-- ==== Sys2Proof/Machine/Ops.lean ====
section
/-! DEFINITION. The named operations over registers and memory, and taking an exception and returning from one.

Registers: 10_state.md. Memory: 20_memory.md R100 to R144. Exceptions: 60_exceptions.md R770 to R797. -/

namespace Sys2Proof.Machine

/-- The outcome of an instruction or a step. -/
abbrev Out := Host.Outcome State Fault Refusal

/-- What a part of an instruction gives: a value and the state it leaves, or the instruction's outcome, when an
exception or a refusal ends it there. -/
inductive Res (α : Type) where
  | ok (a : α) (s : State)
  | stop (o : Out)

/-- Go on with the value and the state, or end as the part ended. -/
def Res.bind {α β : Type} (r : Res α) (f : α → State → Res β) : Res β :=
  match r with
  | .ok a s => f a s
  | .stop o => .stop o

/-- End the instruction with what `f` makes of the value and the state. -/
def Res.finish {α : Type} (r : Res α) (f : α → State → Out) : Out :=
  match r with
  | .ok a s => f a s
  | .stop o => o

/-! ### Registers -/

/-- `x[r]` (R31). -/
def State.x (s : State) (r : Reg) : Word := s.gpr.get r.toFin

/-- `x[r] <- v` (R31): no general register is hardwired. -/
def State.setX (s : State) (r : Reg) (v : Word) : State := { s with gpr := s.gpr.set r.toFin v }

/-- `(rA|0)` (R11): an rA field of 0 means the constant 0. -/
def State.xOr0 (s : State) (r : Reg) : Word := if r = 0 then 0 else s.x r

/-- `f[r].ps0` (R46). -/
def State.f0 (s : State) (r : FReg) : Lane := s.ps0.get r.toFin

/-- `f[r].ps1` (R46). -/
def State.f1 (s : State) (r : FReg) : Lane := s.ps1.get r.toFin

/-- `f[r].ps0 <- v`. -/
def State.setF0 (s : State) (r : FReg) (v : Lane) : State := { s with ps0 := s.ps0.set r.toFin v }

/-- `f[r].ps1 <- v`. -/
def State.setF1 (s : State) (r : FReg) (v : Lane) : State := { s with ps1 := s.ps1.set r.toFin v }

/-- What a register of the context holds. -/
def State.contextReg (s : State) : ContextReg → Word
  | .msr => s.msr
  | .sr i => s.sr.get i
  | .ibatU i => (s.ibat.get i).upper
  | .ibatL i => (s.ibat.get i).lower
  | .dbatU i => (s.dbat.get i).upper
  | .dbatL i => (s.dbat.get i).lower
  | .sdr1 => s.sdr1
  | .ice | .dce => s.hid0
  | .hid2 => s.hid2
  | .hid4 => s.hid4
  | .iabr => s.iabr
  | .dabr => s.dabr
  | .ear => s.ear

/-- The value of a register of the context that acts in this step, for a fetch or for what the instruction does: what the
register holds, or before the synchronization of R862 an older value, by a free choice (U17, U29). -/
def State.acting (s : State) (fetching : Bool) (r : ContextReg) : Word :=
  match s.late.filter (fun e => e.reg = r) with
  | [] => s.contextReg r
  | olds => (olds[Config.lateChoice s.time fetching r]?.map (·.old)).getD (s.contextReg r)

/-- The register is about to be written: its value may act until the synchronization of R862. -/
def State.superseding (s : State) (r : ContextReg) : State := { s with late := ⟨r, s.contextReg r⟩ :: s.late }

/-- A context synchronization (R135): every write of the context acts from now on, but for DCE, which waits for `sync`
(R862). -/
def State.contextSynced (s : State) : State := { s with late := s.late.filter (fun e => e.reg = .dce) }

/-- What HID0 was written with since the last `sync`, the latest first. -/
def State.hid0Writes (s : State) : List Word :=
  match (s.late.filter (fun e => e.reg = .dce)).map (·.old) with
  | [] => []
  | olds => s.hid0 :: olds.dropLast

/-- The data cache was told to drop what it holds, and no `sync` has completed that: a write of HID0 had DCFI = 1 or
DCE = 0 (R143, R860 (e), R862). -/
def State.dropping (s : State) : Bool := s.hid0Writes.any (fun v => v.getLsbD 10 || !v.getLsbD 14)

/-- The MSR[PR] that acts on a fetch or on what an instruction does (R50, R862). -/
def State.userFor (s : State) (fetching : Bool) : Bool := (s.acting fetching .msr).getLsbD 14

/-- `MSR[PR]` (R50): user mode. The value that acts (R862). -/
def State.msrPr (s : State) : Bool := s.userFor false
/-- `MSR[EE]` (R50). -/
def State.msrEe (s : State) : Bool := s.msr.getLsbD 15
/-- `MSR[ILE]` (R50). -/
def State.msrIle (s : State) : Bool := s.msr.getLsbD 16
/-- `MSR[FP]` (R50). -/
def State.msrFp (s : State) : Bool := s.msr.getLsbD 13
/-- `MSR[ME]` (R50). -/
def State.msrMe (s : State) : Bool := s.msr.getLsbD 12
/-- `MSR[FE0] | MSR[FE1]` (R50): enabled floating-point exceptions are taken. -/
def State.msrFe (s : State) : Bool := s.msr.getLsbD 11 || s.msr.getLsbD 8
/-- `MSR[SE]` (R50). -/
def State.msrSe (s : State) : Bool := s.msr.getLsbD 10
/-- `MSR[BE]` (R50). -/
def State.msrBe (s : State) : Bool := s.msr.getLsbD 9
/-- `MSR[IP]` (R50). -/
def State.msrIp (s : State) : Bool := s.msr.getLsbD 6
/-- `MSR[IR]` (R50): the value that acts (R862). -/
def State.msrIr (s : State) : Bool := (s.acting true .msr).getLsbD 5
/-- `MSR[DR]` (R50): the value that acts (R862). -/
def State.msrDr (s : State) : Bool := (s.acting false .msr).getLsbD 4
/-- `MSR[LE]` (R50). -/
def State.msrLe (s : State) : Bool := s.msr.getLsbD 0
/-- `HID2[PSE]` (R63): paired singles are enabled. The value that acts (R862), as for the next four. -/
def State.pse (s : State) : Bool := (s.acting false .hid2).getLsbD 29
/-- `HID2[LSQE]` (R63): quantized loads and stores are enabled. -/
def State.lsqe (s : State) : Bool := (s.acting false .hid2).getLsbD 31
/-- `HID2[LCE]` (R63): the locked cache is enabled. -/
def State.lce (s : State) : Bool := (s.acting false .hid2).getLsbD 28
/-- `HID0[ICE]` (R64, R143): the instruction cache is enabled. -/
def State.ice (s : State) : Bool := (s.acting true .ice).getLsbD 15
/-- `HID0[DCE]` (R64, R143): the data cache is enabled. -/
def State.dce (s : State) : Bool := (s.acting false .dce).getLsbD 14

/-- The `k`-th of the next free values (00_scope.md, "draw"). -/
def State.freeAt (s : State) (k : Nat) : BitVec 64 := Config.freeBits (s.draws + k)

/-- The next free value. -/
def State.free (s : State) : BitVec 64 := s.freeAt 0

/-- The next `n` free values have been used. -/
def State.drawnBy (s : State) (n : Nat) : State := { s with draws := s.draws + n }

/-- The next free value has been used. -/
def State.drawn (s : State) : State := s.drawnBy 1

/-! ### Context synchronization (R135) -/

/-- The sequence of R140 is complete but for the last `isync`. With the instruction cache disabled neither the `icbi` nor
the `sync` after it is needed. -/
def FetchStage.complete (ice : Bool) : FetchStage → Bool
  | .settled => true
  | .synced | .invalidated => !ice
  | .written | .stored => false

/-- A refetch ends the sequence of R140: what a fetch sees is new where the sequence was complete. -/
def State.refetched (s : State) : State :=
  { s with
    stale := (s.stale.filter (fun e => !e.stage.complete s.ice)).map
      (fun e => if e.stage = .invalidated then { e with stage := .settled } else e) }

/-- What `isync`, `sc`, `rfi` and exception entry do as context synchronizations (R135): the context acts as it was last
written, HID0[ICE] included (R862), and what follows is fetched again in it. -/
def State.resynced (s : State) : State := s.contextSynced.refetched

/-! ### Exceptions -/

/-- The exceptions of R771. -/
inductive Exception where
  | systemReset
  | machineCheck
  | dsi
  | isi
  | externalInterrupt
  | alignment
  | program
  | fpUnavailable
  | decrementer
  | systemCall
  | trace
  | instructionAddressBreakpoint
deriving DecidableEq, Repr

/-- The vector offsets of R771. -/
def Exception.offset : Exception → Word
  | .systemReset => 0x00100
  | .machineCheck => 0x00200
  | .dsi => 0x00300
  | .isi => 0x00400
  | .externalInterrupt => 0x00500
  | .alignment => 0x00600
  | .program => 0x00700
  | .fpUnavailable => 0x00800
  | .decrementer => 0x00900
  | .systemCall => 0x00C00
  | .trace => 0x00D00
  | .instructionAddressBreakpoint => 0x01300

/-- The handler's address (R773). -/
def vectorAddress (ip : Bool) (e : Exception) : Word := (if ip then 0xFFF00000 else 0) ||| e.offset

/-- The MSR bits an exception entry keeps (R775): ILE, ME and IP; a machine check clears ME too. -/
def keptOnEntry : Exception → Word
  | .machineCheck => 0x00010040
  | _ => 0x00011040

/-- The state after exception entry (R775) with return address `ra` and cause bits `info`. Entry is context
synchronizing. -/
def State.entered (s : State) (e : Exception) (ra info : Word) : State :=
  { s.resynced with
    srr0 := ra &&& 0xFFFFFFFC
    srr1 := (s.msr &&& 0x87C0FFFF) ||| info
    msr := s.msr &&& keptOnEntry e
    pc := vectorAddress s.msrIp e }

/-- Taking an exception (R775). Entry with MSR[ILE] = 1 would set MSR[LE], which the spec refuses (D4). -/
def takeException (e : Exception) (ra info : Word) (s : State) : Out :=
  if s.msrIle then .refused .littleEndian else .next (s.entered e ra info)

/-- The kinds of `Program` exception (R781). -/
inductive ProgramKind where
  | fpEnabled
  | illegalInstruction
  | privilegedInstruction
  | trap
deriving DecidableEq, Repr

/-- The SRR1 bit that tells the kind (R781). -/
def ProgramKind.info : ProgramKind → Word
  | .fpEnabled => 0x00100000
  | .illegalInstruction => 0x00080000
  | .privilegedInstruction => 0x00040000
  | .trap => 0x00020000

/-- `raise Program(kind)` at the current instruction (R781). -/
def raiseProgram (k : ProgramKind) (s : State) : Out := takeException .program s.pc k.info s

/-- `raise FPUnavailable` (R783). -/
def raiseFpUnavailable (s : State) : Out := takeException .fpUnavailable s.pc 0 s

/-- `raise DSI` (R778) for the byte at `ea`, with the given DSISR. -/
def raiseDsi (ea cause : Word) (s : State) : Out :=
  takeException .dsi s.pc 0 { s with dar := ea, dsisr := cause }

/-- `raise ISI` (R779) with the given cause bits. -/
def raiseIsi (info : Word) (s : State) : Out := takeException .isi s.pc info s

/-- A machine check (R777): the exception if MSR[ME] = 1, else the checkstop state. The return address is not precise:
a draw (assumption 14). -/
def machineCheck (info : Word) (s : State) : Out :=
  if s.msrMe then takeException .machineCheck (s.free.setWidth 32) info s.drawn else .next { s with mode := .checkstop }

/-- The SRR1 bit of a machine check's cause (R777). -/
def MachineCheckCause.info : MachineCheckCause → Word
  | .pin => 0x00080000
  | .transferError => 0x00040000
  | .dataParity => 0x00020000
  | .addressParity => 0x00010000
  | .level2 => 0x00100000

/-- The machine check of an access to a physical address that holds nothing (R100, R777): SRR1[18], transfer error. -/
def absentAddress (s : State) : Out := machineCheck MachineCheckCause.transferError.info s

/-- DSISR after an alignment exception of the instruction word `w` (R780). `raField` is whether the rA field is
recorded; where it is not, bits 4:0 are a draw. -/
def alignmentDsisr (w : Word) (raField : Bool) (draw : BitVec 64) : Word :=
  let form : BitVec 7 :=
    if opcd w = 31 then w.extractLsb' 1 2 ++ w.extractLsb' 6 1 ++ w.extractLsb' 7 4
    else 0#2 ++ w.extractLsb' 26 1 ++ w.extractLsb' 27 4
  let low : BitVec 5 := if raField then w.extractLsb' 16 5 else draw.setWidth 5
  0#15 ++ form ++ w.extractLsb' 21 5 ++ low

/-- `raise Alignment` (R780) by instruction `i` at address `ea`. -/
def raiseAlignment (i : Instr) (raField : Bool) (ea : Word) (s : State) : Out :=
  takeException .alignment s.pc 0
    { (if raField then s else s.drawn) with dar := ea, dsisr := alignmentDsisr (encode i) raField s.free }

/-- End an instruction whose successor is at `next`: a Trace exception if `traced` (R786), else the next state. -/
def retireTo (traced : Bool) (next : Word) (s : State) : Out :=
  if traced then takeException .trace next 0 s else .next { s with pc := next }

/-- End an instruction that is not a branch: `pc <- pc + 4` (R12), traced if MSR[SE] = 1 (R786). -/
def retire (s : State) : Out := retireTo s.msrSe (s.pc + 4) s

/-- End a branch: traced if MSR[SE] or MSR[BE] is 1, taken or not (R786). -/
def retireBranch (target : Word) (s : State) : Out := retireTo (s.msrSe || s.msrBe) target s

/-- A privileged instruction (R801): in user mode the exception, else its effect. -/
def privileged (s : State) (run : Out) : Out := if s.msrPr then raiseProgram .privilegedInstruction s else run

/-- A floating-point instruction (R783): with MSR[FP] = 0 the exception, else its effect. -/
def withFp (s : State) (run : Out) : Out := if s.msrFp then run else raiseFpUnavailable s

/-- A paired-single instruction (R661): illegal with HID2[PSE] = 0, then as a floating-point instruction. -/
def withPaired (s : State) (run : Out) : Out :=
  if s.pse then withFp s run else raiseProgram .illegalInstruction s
################
What is needed is a copy of every line above in which "ibat" appears.

• **Response to the task**
  | .ibatU i => (s.ibat.get i).upper
  | .ibatL i => (s.ibat.get i).lower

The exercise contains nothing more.